TDMA with GPS sync: NV3

When you think to develop some like NV2 with GPS sync (NV3)?

One competitor, using atheros chipset, already do that.

If I do not have any hope to see that on the future, I’m forced to slowly move the AP to other competitors tecnologies.

Other competitors interface and CPE sucks, but 120 client on same AP and with frequency reusing…

Yes. Subscribe to the issue

I hope on one plublic reply.

I know 2 and a third trying to do. The first is expensive and we use it only for business. But the second with the now better interface is affordable and we start to use it.

I’m try some Changium but at the end I’m forced to put one RB951 for the lack of features…

what? ..where is that jewel?

Do not be excessively entusiast, the routing feature sucks, is only good to do Layer 2 link between backhaul and CPE, for have a good Layer 3, as I’m wont from MikroTik, you MUST use one RouterBoard at the end…

The trick are on the using GPS for sync all AP.
On this way you can also reuse frequencies, have more prerformant TDMA, and unbalance rx/tx.

+1

Most time there is an additional Device at the customer site. For residentials we have a box with telephony/DECT included which does all the tasks. Companies usually connect their own firewall. So we dont need advanced features at the customers site.
These software based tdma (airmax/nv2) protocols suffer from cpu speed. The faster the wireless cards/rates are the more work has to be done by the cpu. As standard 802.11 protocol is handled by the wireless chipset we will see nv2/3 cant keep up with the packet rate the chipsets produce. One competitor announced special additional chips to handle the load.
I guess MT has to invest in HW-Design or it will fall short handling the speeds 802.11ac produces.
I see SXT SA gets >250MBit/s on a 40MHz Channel with plain .ac. Doing additional TDMA processing with the 720MHz atheros cpu may be too much to assemble the packets just in time for the next timeslot.

If I understand well ..gps sync means accurate time sync, so radios can send/receive in sync (eventually unbalanced ..say .. 30/70%).

But.. what if I have a single board with 4 radio onboard each one driving its sector ..I wonder it wouldn’t need any ‘time sync’ to drive its 4 onboard radio..

Surely I’m wrong, but please tell me why :smiley:

GPS sync is more accurate than NTP sync…

my bad, I’m a big idiot :laughing:
Every radio talk to ANOTHER ..and they need to be in perfect time sync.. (holiday need.. sorry) :smiley:

I think this is the easy way to use the same channel on the same tower, no gps sync, just software sync, MT guys is this possible?

And the other tower?
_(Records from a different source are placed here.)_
-- ==== Sys2Proof/Laws/Held.lean ====
section
/-! SUPPORT. The functions that write stage memory, wipe it or clear the image: the queue stays, the image stays or is gone, and
stage memory keeps its canonical form. -/

namespace Sys2Proof.Laws

open Sys2Proof Sys2Proof.Machine

/-- Queue kept, image kept or cleared, stage memory canonical. -/
def Held (q : List Instr) (i : Option Image) (k : List Instr × Option Image × List Host.Cell) : Prop :=
  k.1 = q ∧ (k.2.1 = i ∨ k.2.1 = none) ∧ Memory.wf k.2.2 = true
variable {q : List Instr} {i : Option Image}
theorem held_foldl {α : Type} (g : State → α → State) (h : ∀ s a, Held q i (kept s) → Held q i (kept (g s a))) (l : List α) (s : State)
    (hs : Held q i (kept s)) : Held q i (kept (l.foldl g s)) := by
  induction l generalizing s with
  | nil => exact hs
  | cons a l ih => exact ih _ (h _ _ hs)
GPS sync syncronize all tower…

Uan is megl che nient :slight_smile:

Mikrotik, now it´s time to get the GPS sync working!
When?
How?

Yes, it will be nice have APs in the sync for transmit. But this can be done without GPS. We need to have the same time on all towers but this time do not must be in sync with world time (UTC). And this is work for PTPv2 protocol (precise time protocol - IEEE1588).
If you have infrastructure where the towers have uplinks builded on the fiber Ethernet or full duplex radios, then can be very precisely synchronized the APs without GPS. PTPv2 protocol is capable with normal hardware a microsecond precision which probably is sufficient (with network cards and Ethernet switches with PTPv2 hardware support then is precision about 20 nanoseconds).
So we can have (gor example) one CCR1036 in the region, it have links to the towers (fiber, metalic, full duplex radios) and it runs as grandmaster clock for this region (PTPv2 server), the APs synchronize as PTPv2 clients to the master’s time. This CCR can be synchronized with normal NTP. It is not important, that CCR do not have exactly correct world time but the APs with PTPv2 supports will have the same time as master.
Ofcourse, if the towers uplinks use normal half duplex wifi links then PTPv2 will not be more precise that NTP.

So Mikrotik, please take look on the software PTPv2 implementation for unixes: http://ptpd.sourceforge.net/ :slight_smile:

It is much simpler to put GPS into the AP. Providing an exact ether sync to all APs every component on the path (switch, wireless bridge, …) has to be part of the sync solution.